Venter a fondé Celera en 1998 avec la mission de séquencer le génome humain en trois ans. Cet objectif était en concurrence directe avec le projet du génome humain déjà opérationnel, un consortium d'universités travaillant ensemble pour séquencer le génome humain en utilisant une stratégie plus ancienne appelée séquençage de carte basée sur la carte ou BAC-BAC. Cette méthode a impliqué d'abord la rupture du génome en 150 000 pièces de paires de bases appelées BAC, assemblant les BAC dans l'ordre, puis séquençant chaque BAC en détail.
Le séquençage du fusil de chasse du génome entier contourne la création et la cartographie des BAC et commence directement avec le séquençage de l'ADN.Le processus commence par acquérir un échantillon d'ADN de poids moléculaire élevé de l'organisme d'intérêt et le casser physiquement en petits morceaux en le faisant passer à travers une seringue à calibre étroite ou en soniquant, une façon de briser l'échantillon en utilisant des ondes sonores. Le cisaillement est un processus aléatoire, donc les séquences des fragments auront un certain chevauchement entre elles. Le cisaillement ne crée pas spécifiquement les 2 000 fragments de paire de bases nécessaires au séquençage, plutôt que des fragments de la taille souhaités doivent être purifiés à partir du mélange.

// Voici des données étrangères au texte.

/-- Merges split `hi` into split `lo` (R219). -/
def mergeSplits (g : Group) (lo hi : Nat) : Group :=
  match splitAt g lo, splitAt g hi with
  | some a, some b =>
    let g := setSplit g lo { a with mask := a.mask ||| b.mask, lc := maxLc a.lc b.lc }
    { g with
      splits := tabErase hi g.splits
      results := orphan hi g.results
      defers := g.defers.map fun d => if d.owner == hi then { d with owner := lo } else d }
  | _, _ => g

/-- Merges every split of the group into the lowest-numbered one, whose number is returned. -/
def mergeAll (g : Group) : Group × Nat :=
  match g.splits with
  | [] => (g, 0)
  | (lo, _) :: rest => (rest.foldl (fun g p => mergeSplits g lo p.1) g, lo)

/-- Counts the issue of one more word by each other split (R351). -/
def countOthers (s : State) (c : Nat) (g : Group) (n : Nat) : State × Group :=
  ((List.range n).foldl (fun s _ => countWord s c g.part) s, { g with gwords := g.gwords + BitVec.ofNat 64 n })

/-- Cycles of the bundles that end with the waiting words of every split of a group (R24). -/
def waitedOcc (g : Group) : Nat := (g.splits.map fun p => (bump p.2.run 1).occ).sum

/-- Every split of the group is at a JOIN of this packet: they merge and go on (R220). Results that are outstanding for a
split that ends here are written all the same (R28). -/
def joinAll (s : State) (pl : Place) (g : Group) (sp : Split) : State :=
  let g := setSplit g pl.split sp
  if g.splits.any fun p => p.2.stack != sp.stack then trap s pl .illop
  else
    let n := g.splits.length - 1
    let occ := waitedOcc g
    let (g, lo) := mergeAll g
    let (s, g) := countOthers s pl.core g n
    match splitAt g lo with
    | none => s
    | some x =>
      let pl' := { pl with split := lo }
      finishAt (setGroup s pl.core pl.slot g) pl' g x occ (sp.pc + 1)

/-- JOIN (R220). -/
def execJoin (_h : Hd) (s : State) : Out :=
  issue s fun pl g sp =>
    match topDefer g pl.split with
    | some e =>
      if e.j && e.pc ≠ sp.pc then .next (trap s pl .illop)
      else
        let g := { g with defers := swapDefer pl.split { pc := sp.pc, mask := sp.mask, owner := pl.split, j := true } g.defers }
        .next (finishAt s pl g { sp with mask := e.mask } 1 e.pc)
    | none =>
      if (otherSplits g pl.split).all fun p => p.2.wait == some .join && p.2.pc == sp.pc then .next (joinAll s pl g sp)
      else
        match meeting g pl.split .join with
        | .notYet => .next (waitAt s pl g sp .join)
        | _ => .next (trap s pl .illop)

/-- The groups that a yielding group lets run first: the other groups of its lane pipe that are eligible when YIELD issues
(R226; when the set is taken: DESIGN CHOICE, log 55). -/
def yieldTo (s : State) (c slot : Nat) (g : Group) : List Nat :=
  ((coreOf s c).slots.filter fun x => x.1 != slot && x.2.pipe == g.pipe && (nextSplit s.clock x.2).isSome).map (·.1)

/-- YIELD (R226). -/
def execYield (_h : Hd) (s : State) : Out :=
  issue s fun pl g sp =>
    let k := coreOf s pl.core
    let s := setCore s pl.core { k with yielded := tabPut pl.slot (yieldTo s pl.core pl.slot g) k.yielded }
    .next (finishAt s pl g sp 1 (sp.pc + 1))

/-- NOP (R227). -/
def execNop (h : Hd) (s : State) : Out := issue s fun pl g sp => .next (finish s pl g sp h 1)

/-! ### EXIT (R221, R225) -/

/-- The absent page that holds a record write; a refused one drops it (R378). -/
def opBlocked (s : State) (l : Launch) (op : RecOp) : Option Word :=
  (firstAbsent s l op).filter fun va => !l.recProt.contains (recBlock va)

/-- The record writes that an exit makes; an absent page among them holds the exit (R378). -/
def exitBlocked (s : State) (l : Launch) (n : Nat) (last : Bool) (bs : List Byte) : Option Word :=
  (opBlocked s l (.done n)).orElse fun _ => if last then opBlocked s l (.append bs) else none

/-- The split goes on at its topmost deferral entry, or ends (R221). -/
def afterExit (g : Group) (n : Nat) (sp : Split) : Group :=
  match topDefer g n with
  | some e => setSplit { g with defers := popDefer n g.defers } n (freshSplit sp e.pc e.mask)
  | none => { g with splits := tabErase n g.splits, results := orphan n g.results }

/-- Waits that a split's end may complete repeat their words (R221). -/
def wakeMeetings (g : Group) : Group :=
  { g with splits := g.splits.map fun p =>
      match p.2.wait with
      | some .join | some .lane | some .ret | some (.gather _) => (p.1, { p.2 with wait := none })
      | _ => p }

/-- The STEP trap of a word that may have ended its split (R361): it names the word that has been issued, where the split
is gone (DESIGN CHOICE, log 55). -/
def stepEnded (s : State) (pl : Place) (sp : Split) : State :=
  match groupAt s pl.core pl.slot with
  | none => s
  | some g =>
    if !g.gdbg.getLsbD 0 then s
    else
      match splitAt g pl.split with
      | some _ => trap s pl .step
      | none =>
        stopGroup s pl.core pl.slot
          { cause := causeCode .step, kind := 0, split := BitVec.ofNat 2 pl.split, word := BitVec.ofNat 2 sp.word, code := 0,
            pc := sp.pc, addr := 0 }

/-- The exit of a split's threads: DONEW, the masks, the colophon and the team's retirement (R174, R221, R225, R355). -/
def doExit (s : State) (pl : Place) (g : Group) (sp : Split) (last : Bool) : State :=
  let s := recWrite s (.core pl.core) g.launch (.done sp.mask.threads.length)
  let g := (groupAt s pl.core pl.slot).getD g
  let g := { g with gwords := g.gwords + 1 }
  let s := countWord s pl.core g.part
  let s := setGroup s pl.core pl.slot (wakeMeetings (afterExit (setSplit g pl.split sp) pl.split sp))
  let s := release (advance s (bump sp.run 1).occ (some pl)) pl
  if last then
    let s := match groupAt s pl.core pl.slot with
      | some g => recWrite s (.core pl.core) g.launch (.append (colophon s g 0))
      | none => s
    let s := squashTenders s pl.core pl.slot
    let s := exitBars s pl.core g.launch g.team
    retireTeam s pl.core g.launch g.team
  else stepEnded s pl sp

/-- The waits of EXIT after its memory words (R225, R174, R378), then the exit. An EXIT.pod of a group whose packet was
discarded traps as FENCE.pod does, whose wait it applies (R307; DEDUCED, log 55). -/
def exitTail (s : State) (pl : Place) (g : Group) (sp : Split) (sc : Scope) : State :=
  let last := liveMask g &&& ~~~sp.mask == 0
  let due := packetsDue g sp
  if sc == .pod && (lostPacket s due).isSome then trapAddr s pl .linkerr ((lostPacket s due).getD 0)
  else if sc == .pod && !due.isEmpty then waitAt s pl g { sp with stage := 2, vals := due } .ack
  else if last && !(groupSlips s pl).isEmpty then waitAt s pl g sp .drain
  else
    let s := if sc == .sys then dropHostLines s g.part else s
    match launchOf s g.launch with
    | none => doExit s pl g sp last
    | some l =>
      match exitBlocked s l sp.mask.threads.length last (colophon s g 0) with
      | some va => report (waitAt s pl g sp .record) (.recFault g.launch va)
      | none => doExit s pl g sp last

/-- EXIT (R225). -/
def execExit (_h : Hd) (sc : Scope) (s : State) : Out :=
  fpeIssue s fun pl g sp =>
    if sp.stage = 2 || memDone g sp then .next (exitTail s pl g sp sc) else .next (waitAt s pl g sp (.performed 15))

end Sys2Proof.Machine
end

L'étape suivante consiste à rejoindre les fragments d'ADN avec l'ADN porteur appelé vecteur. Ce processus est connu sous le nom de clonage, et il crée une bibliothèque de séquençage à partir de laquelle la séquence d'un génome entier sera créée. La séquence de chaque clone dans la bibliothèque est déterminée et l'analyse informatique est utilisée pour trouver des séquences de chevauchement ou continues dans chaque fragment. Assembler les chevauchements cRÉPARAGE UNE «CONTIGLE», qui est un long étirement continu de séquence d'ADN.

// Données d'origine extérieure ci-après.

/-- Jalov writes page-table words at physical addresses, as events of the housekeeping path (R138, R162). -/
def writeEntries (s : State) (ws : List (Nat × Word)) : State :=
  ws.foldl (fun s w => agentStore s .house (w.1 / 8 * 8) 8 w.2.toNat) s

/-- Every word of a range that receives the future attribute is empty with data 0 (R153). -/
def emptyFutures (s : State) (lo n : Nat) : State :=
  { zeroRange s lo n with full := s.full.filter fun x => !(decide (lo ≤ x.1) && decide (x.1 < lo + n)) }

/-- The page of an address that has the future attribute: its bytes. -/
def futurePage (s : State) (part : Nat) (va : Nat) : Option (Nat × Nat) :=
  match walk s part (BitVec.ofNat 64 va) with
  | .leaf e => if e.mt = 1 then some (e.pa, pageBytes e.psz) else none
  | _ => none

/-- The entries of a table of 2^bits that are not all zero. -/
def tableEntries (s : State) (table bits : Nat) : List Nat :=
  ((s.mem.filter fun x => decide (table ≤ x.1) && decide (x.1 < table + 8 * 2 ^ bits)).map fun x =>
    (x.1 - table) / 8).eraseDups

/-- The lowest address of every page that the entries below a table map. -/
def mappedPages (s : State) (table va : Nat) : List (Nat × Nat × Option (BitVec 2)) → List Nat
  | [] => []
  | (sh, bits, _) :: rest => (tableEntries s table bits).flatMap fun i =>
      let e : Word := BitVec.ofNat 64 (memRead s (table + 8 * i) 8)
      if !e.getLsbD 0 then []
      else if e.getLsbD 2 then [va + i * 2 ^ sh]
      else mappedPages s (pteAddr e) (va + i * 2 ^ sh) rest

/-- Every page that has the future attribute in some partition. -/
def futurePages (s : State) : List (Nat × Nat) :=
  s.parts.flatMap fun p => (mappedPages s (pteAddr p.2.ptroot) 0 walkPlan).filterMap (futurePage s p.1)

/-- The pages of t with the future attribute that no future page of s covers. -/
def newFutures (s t : State) : List (Nat × Nat) :=
  (futurePages t).filter fun r => !((futurePages s).any fun o => decide (o.1 ≤ r.1) && decide (r.1 + r.2 ≤ o.1 + o.2))

/-- Jalov's stores have led from s to t: every page to which they give the future attribute is emptied (R153). -/
def emptyNew (s t : State) : State := (newFutures s t).foldl (fun t r => emptyFutures t r.1 r.2) t

/-- Jalov services a fault by writing entries (R138, R153). -/
def servicePage (s : State) (ws : List (Nat × Word)) : State := emptyNew s (writeEntries s ws)

/-- COPY_ACCESS_RETRY: the engine tries again, or the operation ends with PROT (R139, R300). -/
def execCopyAccessRetry (c idx : Nat) (fix : FaultFix) (s : State) : Out :=
  match (coreOf s c).copies[idx]? with
  | none => .next s
  | some j =>
    match j.fault with
    | none => .next s
    | some va =>
      match fix with
      | .entries ws => .next (setJob (servicePage s ws) c { j with fault := none })
      | .prot => .next (endCopy s c j (causeCode .prot) va)

end Sys2Proof.Machine
end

Le clonage de fusil de chasseentraînera généralement des lacunes entre les contigs car certaines séquences sont manquantes dans la bibliothèque par hasard. Les lacunes peuvent être comblées en créant une nouvelle bibliothèque ou en utilisant des séquences connues pour s'étendre vers l'extérieur du contig. Étant donné que les séquences de séquences de fusil de chasse fragments d'ADN au hasard, de nombreux fragments sont séquencés plus d'une fois, créant une plus grande certitude que la séquence est correcte que si chaque fragment n'avait été séquencé qu'une ou deux fois.

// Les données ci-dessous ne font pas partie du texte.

-- ==== Sys2Proof/Machine/Links.lean ====
section
/-! DEFINITION. What reaches the package from outside its cores: Thedel packets, flow control, replay and acknowledgements
(R178, R305–R309, R370), host accesses (R187, R367), stores of the housekeeping cluster (R138, R153, R162) and the service of
record-area faults (R378). -/

namespace Sys2Proof.Machine

/-! ### Thedel links -/

/-- Thedel ports of the package (R8). -/
def ports : Nat := 18

/-- The port is trained, in service, and has a lane. -/
def portLive (x : Port) : Bool := x.up && !x.failed

/-- A packet that travels on a link: 1 to 64 words (R158). -/
def isPacket (p : PodPacket) : Bool :=
  decide (p.port < ports) && decide (p.vl < 8) && decide (1 ≤ p.words.length) && decide (p.words.length ≤ 64)

/-- The packet is for this package and for a queue that is open to pod traffic (R305, R370). -/
def isMine (s : State) (p : PodPacket) (k : Packet) : Bool := p.opn && s.podNum == some (pktDest k)

/-- THEDEL_PACKET_DELIVERY (R305, R306): into the receive buffer of its lane, and on into its queue while that has room;
or dropped and counted. A packet for which the lane's buffer of 64 flits has no room does not arrive
(DESIGN CHOICE, log 14). -/
def execThedelPacketDelivery (p : PodPacket) (s : State) : Out :=
  let k : Packet := { words := p.words, trunc := p.trunc }
  let x := portOf s p.port
  if !isPacket p || !portLive x then .next s
  else if !isMine s p k then .next (setPort s p.port { x with drop := sat16 x.drop 1 })
  else if 64 < rxFlits x p.vl + flits k then .next s
  else
    let x := watermark { x with rx := tabSet [] x.rx p.vl (tabGet [] x.rx p.vl ++ [k]) } p.vl
    .next (pumpLane (setPort s p.port x) p.port p.vl (tabGet [] x.rx p.vl).length)

/-- STOP (R306): the peer's receiver stops this port's sender on a lane. -/
def execStop (port vl : Nat) (s : State) : Out :=
  let x := portOf s port
  if port < ports ∧ vl < 8 ∧ portLive x then .next (setPort s port { x with stops := tabSet false x.stops vl true })
  else .next s

/-- GO (R306): the sender goes on, its buffer empties, and stores that waited for room go on. -/
def execGo (port vl : Nat) (s : State) : Out :=
  let x := portOf s port
  if tabGet false x.stops vl then
    .next (wakeWindow (setPort s port { x with stops := tabSet false x.stops vl false, buf := tabSet 0 x.buf vl 0 })
      (thedelBase port vl))
  else .next s

/-- Words closed or stored on a lane after the packet at index i of the sent list. -/
def wordsAfter (x : Port) (i vl : Nat) : Nat :=
  (((x.sent.drop (i + 1)).filter fun e => e.vl == vl).map fun e => e.pkt.words.length).sum
    + (tabGet [] x.opened vl).length

/-- A packet for the sending package itself (R305). -/
def isLoop (s : State) (k : Packet) : Bool := s.podNum == some (pktDest k)

/-- The packet at index i of the sent list may be delivered: it is the oldest of its lane, it has left the send buffer
whole, and, of a packet for this package, its queue has room for all of it (R306). -/
def maySend (s : State) (x : Port) (i : Nat) (e : Sent) : Bool :=
  ((x.sent.take i).all fun y => y.vl != e.vl) && decide (tabGet 0 x.buf e.vl ≤ wordsAfter x i e.vl)
    && (!isLoop s e.pkt || !Config.podOpen (pktQueue e.pkt)
      || decide (queueWords (queueOf s (pktQueue e.pkt)) + e.pkt.words.length ≤ queueSize))

/-- The packets of a port that may be delivered now, by index. -/
def sendable (s : State) (x : Port) : List (Nat × Sent) :=
  (List.range x.sent.length).filterMap fun i =>
    match x.sent[i]? with
    | some e => if maySend s x i e then some (i, e) else none
    | none => none

/-- BAL of a partition for link tokens, signed. -/
def linkBal (s : State) (p : Nat) : Int := (budgetOf (partOf s p) 2).bal.toInt

/-- Partitions in the order in which a port serves them (R337). -/
def linkOrder (s : State) (x : Port) : List Nat :=
  let ps := robin Config.parts x.last
  ps.filter (fun p => decide (0 < linkBal s p)) ++ ps.filter fun p => decide (linkBal s p ≤ 0)

/-- The packet that a port serves next (R337). -/
def firstSent (s : State) (x : Port) : Option (Nat × Sent) :=
  (linkOrder s x).findSome? fun p => (sendable s x).find? fun r => r.2.part == p

/-- A packet for the sending package itself enters its queue, or is discarded and counted (R305). -/
def loopBack (s : State) (port : Nat) (k : Packet) : State :=
  if !isLoop s k then s
  else if Config.podOpen (pktQueue k) then enqueuePacket s (pktQueue k) k
  else setPort s port { portOf s port with drop := sat16 (portOf s port).drop 1 }

/-- Ends the waits of every group that a predicate selects. -/
def wakeEvery (s : State) (p : Wait → Bool) : State := s.cores.foldl (fun s c => wakeCore s c.1 p) s

/-- A group that waits for an acknowledgement no longer. -/
def Group.acked (id : Nat) (g : Group) : Group := { g with acks := g.acks.filter fun a => a.1 != id }

/-- No group waits for an acknowledgement any longer: none that is resident, none in the record of a saved team (R331,
R333). -/
def clearAck (s : State) (id : Nat) : State :=
  { s with
    cores := s.cores.map fun c => (c.1, { c.2 with slots := c.2.slots.map fun x => (x.1, x.2.acked id) })
    launches := s.launches.map fun l =>
      (l.1, { l.2 with records := l.2.records.map fun r =>
        { r with groups := r.groups.map fun x => { x with grp := x.grp.acked id } } }) }

/-- PACKET_ACKNOWLEDGEMENT (R178): the packet that a port serves next has entered its receive queue. Its partition is
charged a link token for each flit (R334). -/
def execPacketAcknowledgement (port : Nat) (s : State) : Out :=
  let x := portOf s port
  match firstSent s x with
  | none => .next s
  | some (i, e) =>
    let s := charge (setPort s port { x with sent := x.sent.eraseIdx i, last := e.part }) e.part 2 (flits e.pkt)
    .next (wakeEvery (clearAck (loopBack s port e.pkt) (port + 18 * e.id)) (· == .ack))

/-- A port that loses its last lane discards what is not acknowledged; what waits for it finds it dead (R307). -/
def failPort (s : State) (port : Nat) : State :=
  let x := portOf s port
  let s := setPort s port { x with failed := true, up := false, sent := [], opened := [], buf := [], stops := [] }
  (List.range 8).foldl (fun s vl => wakeWindow s (thedelBase port vl)) (wakeEvery s (· == .ack))

/-- Retires a lane (R307). -/
def retireLane (s : State) (port lane : Nat) : State :=
  let x := portOf s port
  let s := setLanes (setPort s port { x with retired := x.retired ||| laneBit lane }) port
  if (portOf s port).retired = 15 then failPort s port else s

/-- A link error on a lane (R307, R372): corrected by replay, counted and logged, or lasting. -/
def linkError (s : State) (port lane : Nat) (out : ErrOutcome) : State :=
  let x := portOf s port
  if port < ports ∧ lane < 4 ∧ portLive x ∧ x.lanes.getLsbD lane = true then
    match out with
    | .transient => report (setPort s port { x with retry := sat16 x.retry 1 }) (.error (.link port lane))
    | _ => report (retireLane s port lane) (.error (.link port lane))
  else s

/-- LINK_REPLAY (R307). -/
def execLinkReplay (port lane : Nat) (out : ErrOutcome) (s : State) : Out := .next (linkError s port lane out)

/-! ### The host (R187, R367, R373)

A host access names a function: the virtual function of partition 0 to 47, or 48 for the physical function. Offsets below
2^36 lie in BAR2; the model lays BAR0 behind it, at 2^36. -/

/-- The size of BAR2. -/
def bar2Bytes : Nat := 2 ^ 36

/-- Registers of a virtual function's BAR0 by offset. -/
def bar0Read (s : State) (fn o : Nat) : Word :=
  if o = 0x400 then (partOf s fn).hwbase
  else if o / 0x40 < 16 ∧ o % 0x40 / 8 < 5 then (streamReg (streamOf s ⟨fn, o / 0x40⟩) (o % 0x40 / 8)).getD 0
  else 0

/-- A write of a virtual function's BAR0. -/
def bar0Write (s : State) (fn o : Nat) (x : Word) : State :=
  if o / 0x40 < 16 ∧ o % 0x40 / 8 < 5 then writeStream s ⟨fn, o / 0x40⟩ (o % 0x40 / 8) x else s

/-- The margining register at an offset of the physical function's BAR0: a die, or a port and a lane. -/
def marginAt (o : Nat) : Option (Nat ⊕ (Nat × Nat)) :=
  if 0x10000 ≤ o ∧ o < 0x10000 + 8 * Config.dies then some (.inl ((o - 0x10000) / 8))
  else if 0x11000 ≤ o ∧ o < 0x11000 + 0x20 * ports then some (.inr ((o - 0x11000) / 0x20, (o - 0x11000) % 0x20 / 8))
  else none

/-- Reads it. -/
def pfRead (s : State) (o : Nat) : Word :=
  match marginAt o with
  | some (.inl d) => (tabGet 0 s.vmarg d).setWidth 64
  | some (.inr (p, l)) => lmargWord (lmargOf s p l)
  | none => 0

/-- Writes it. -/
def pfWrite (s : State) (o : Nat) (x : Word) : State :=
  match marginAt o with
  | some (.inl d) => writeVmarg s d x
  | some (.inr (p, l)) => writeLmarg s p l x
  | none => s

/-- Drops the line that a location lies in from the function's buffered lines (R187). -/
def dropBuffered (s : State) (fn loc : Nat) : State :=
  { s with hostBuf := s.hostBuf.filter fun l => !(l.fn == fn && l.line == loc / 128) }

/-- Writes bytes through BAR2 in pieces of at most 8 that end at 8-byte boundaries; a piece whose page is absent or does
not permit the write is dropped (R367). `fuel` bounds the pieces. -/
def bar2Write (s : State) (fn : Nat) (va : Word) (bs : List Byte) : Nat → State
  | 0 => s
  | fuel + 1 =>
    if bs.isEmpty then s
    else
      let k := Nat.min bs.length (8 - va.toNat % 8)
      let s := match vaPlain s fn va true with
        | .ok loc _ => agentStore (dropBuffered s fn loc) .host loc k (leNat (bs.take k))
        | _ => s
      bar2Write s fn (va + BitVec.ofNat 64 k) (bs.drop k) fuel

/-- The address that a BAR2 offset reaches. -/
def bar2Va (s : State) (fn off : Nat) : Word := (partOf s fn).hwbase + BitVec.ofNat 64 off

/-- HOST_WRITE (R187, R367); before the package is ready no host access reaches it (R363; DESIGN CHOICE, log 48). -/
def execHostWrite (fn off : Nat) (bytes : List Byte) (s : State) : Out :=
  if !s.ready then .next s
  else if off < bar2Bytes then
    if fn < Config.parts ∧ off + bytes.length ≤ bar2Bytes then
      .next (bar2Write s fn (bar2Va s fn off) bytes (bytes.length + 1))
    else .next s
  else if off % 8 = 0 ∧ bytes.length = 8 then
    let x : Word := BitVec.ofNat 64 (leNat bytes)
    if fn < Config.parts then .next (bar0Write s fn (off - bar2Bytes) x)
    else if fn = Config.parts then .next (pfWrite s (off - bar2Bytes) x)
    else .next s
  else .next s

/-- 20 µs in cycles: a line stays buffered no longer (R187). -/
def hostHold : Nat := 30000

/-- A buffered line of the function (R187). -/
def bufferedLine (s : State) (fn loc : Nat) : Option HostLine :=
  s.hostBuf.find? fun l => l.fn == fn && l.line == loc / 128 && decide (since s l.at' ≤ hostHold)

/-- Keeps a line that a read has loaded; a full buffer drops its oldest line. -/
def keepLine (s : State) (fn loc : Nat) : State :=
  let buf := s.hostBuf.drop (s.hostBuf.length + 1 - 256)
  { s with hostBuf := buf ++ [{ fn := fn, line := loc / 128, data := lineData s (loc / 128), at' := s.clock }] }

/-- A read of k bytes within one line: from the function's buffered line if there is one, else at the home. -/
def lineRead (s : State) (fn loc k : Nat) (keep : Bool) : Nat × State :=
  match bufferedLine s fn loc with
  | some l => (tabRead l.data loc k, s)
  | none =>
    let (x, s) := agentLoad s .host fn loc k
    (x, if keep then keepLine s fn loc else s)

/-- Reads n bytes through BAR2, line by line; none where a page is absent, does not permit the read, or the data has an
uncorrectable error. -/
def bar2Read (s : State) (fn : Nat) (va : Word) (n : Nat) (keep : Bool) : Nat → Option (List Byte × State)
  | 0 => some ([], s)
  | fuel + 1 =>
    if n = 0 then some ([], s)
    else
      let k := Nat.min n (128 - va.toNat % 128)
      match vaPlain s fn va false with
      | .ok loc _ =>
        if isPoisoned s loc then none
        else
          let (x, s) := lineRead s fn loc k keep
          (bar2Read s fn (va + BitVec.ofNat 64 k) (n - k) keep fuel).map fun r => (leBytes k x ++ r.1, r.2)
      | _ => none

/-- Adds an answer to the host's reads. -/
def answer (s : State) (a : HostAnswer) : State := { s with hostOut := s.hostOut ++ [a] }

/-- HOST_READ (R187, R367); `keep` is the endpoint's choice to keep the lines. Before the package is ready the host is asked
to retry (R363; DESIGN CHOICE, log 48). -/
def execHostRead (fn off n : Nat) (keep : Bool) (s : State) : Out :=
  if !s.ready then .next (answer s .retry)
  else if off < bar2Bytes then
    if fn < Config.parts ∧ off + n ≤ bar2Bytes then
      match bar2Read s fn (bar2Va s fn off) n keep (n + 1) with
      | some (bs, s) => .next (answer s (.data bs))
      | none => .next (answer s .abort)
    else .next (answer s .unsupported)
  else if off % 8 = 0 ∧ n = 8 ∧ fn ≤ Config.parts then
    let x := if fn < Config.parts then bar0Read s fn (off - bar2Bytes) else pfRead s (off - bar2Bytes)
    .next (answer s (.data (leBytes 8 x.toNat)))
  else .next (answer s .unsupported)

/-- HOST_READ_BUFFER_EXPIRY (R187). -/
def execHostReadBufferExpiry (idx : Nat) (s : State) : Out := .next { s with hostBuf := s.hostBuf.eraseIdx idx }

/-! ### The housekeeping cluster (R138, R153, R162) -/

/-- Stores bytes at a physical address in pieces that end at 8-byte boundaries, each an event at the L2. -/
def houseStore (s : State) (pa : Nat) (bs : List Byte) : Nat → State
  | 0 => s
  | fuel + 1 =>
    if bs.isEmpty then s
    else
      let k := Nat.min bs.length (8 - pa % 8)
      houseStore (agentStore s .house pa k (leNat (bs.take k))) (pa + k) (bs.drop k) fuel

/-- The bytes lie at addresses with memory behind them (R123). -/
def houseReach (s : State) (pa n : Nat) : Bool :=
  n == 0 || (frameSet s pa && frameSet s (pa + n - 1) && targetOf pa != .endpoint && targetOf (pa + n - 1) != .endpoint)

/-- HOUSEKEEPING_STORE: Jalov stores bytes. A page to which a page-table entry among them gives the future attribute is emptied;
so is a page that `future` names, to which Jalov gives it otherwise (R153). -/
def execHousekeepingStore (pa : Nat) (bytes : List Byte) (future : Option (Nat × Nat)) (s : State) : Out :=
  if !houseReach s pa bytes.length then .next s
  else
    let s := emptyNew s (houseStore s pa bytes (bytes.length + 1))
    match future with
    | some (lo, n) => .next (emptyFutures s lo n)
    | none => .next s

/-! ### RECORD_AREA_FAULT_RESUME (R378) -/

/-- Exiting groups of a launch that wait for the record area repeat their EXIT. -/
def wakeExits (s : State) (n : Nat) : State :=
  (launchGroups s n).foldl (fun s x => wakeSplits s x.1 x.2.1 (· == .record)) s

/-- The absent page of the record area that is waited for: that of the oldest waiting write, else of the first exiting group
(R378). -/
def awaitedPage (s : State) (l : Launch) (n : Nat) : Option Word :=
  match l.recPend with
  | op :: _ => firstAbsent s l op
  | [] => (launchGroups s n).findSome? fun x => x.2.2.splits.findSome? fun p =>
      if p.2.wait == some .record then
        exitBlocked s l p.2.mask.threads.length (liveMask x.2.2 &&& ~~~p.2.mask == 0) (colophon s x.2.2 0)
      else none

/-- Jalov has written the page's entries, or refuses the page: then the writes that meet it, now and later, are dropped. -/
def execRecordAreaFaultResume (n : Nat) (fix : FaultFix) (s : State) : Out :=
  match launchOf s n with
  | none => .next s
  | some l =>
    let waits := !l.recPend.isEmpty || (launchGroups s n).any fun x => x.2.2.splits.any fun p => p.2.wait == some .record
    if !waits then .next s
    else
      let s := match fix with
        | .entries ws => servicePage s ws
        | .prot => setLaunch s n { l with recProt := l.recProt ++ ((awaitedPage s l n).map recBlock).toList }
      .next (dropLaunch (sendDone (wakeExits (recFlush s (launchAgent s l) n l.recPend) n) n) n)

end Sys2Proof.Machine
end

Le génome humain a été séquencé à la fois par le projet du génome humain en utilisant le séquençage basé sur la carte et par Celera en utilisant le séquençage de fusil de chasse. Le séquençage du fusil de chasse est désormais la méthode préférée pour d'autres types de séquençage du génome. Les génomes complets de nombreux organismes, tels que la plante Arabidopsis thaliana , le riz, la vache, le chien, le poulet, le chimpanzé, le rat, la souris, les poissons-poteaux et de nombreux micro-organismes ont été séquencés de cette façon.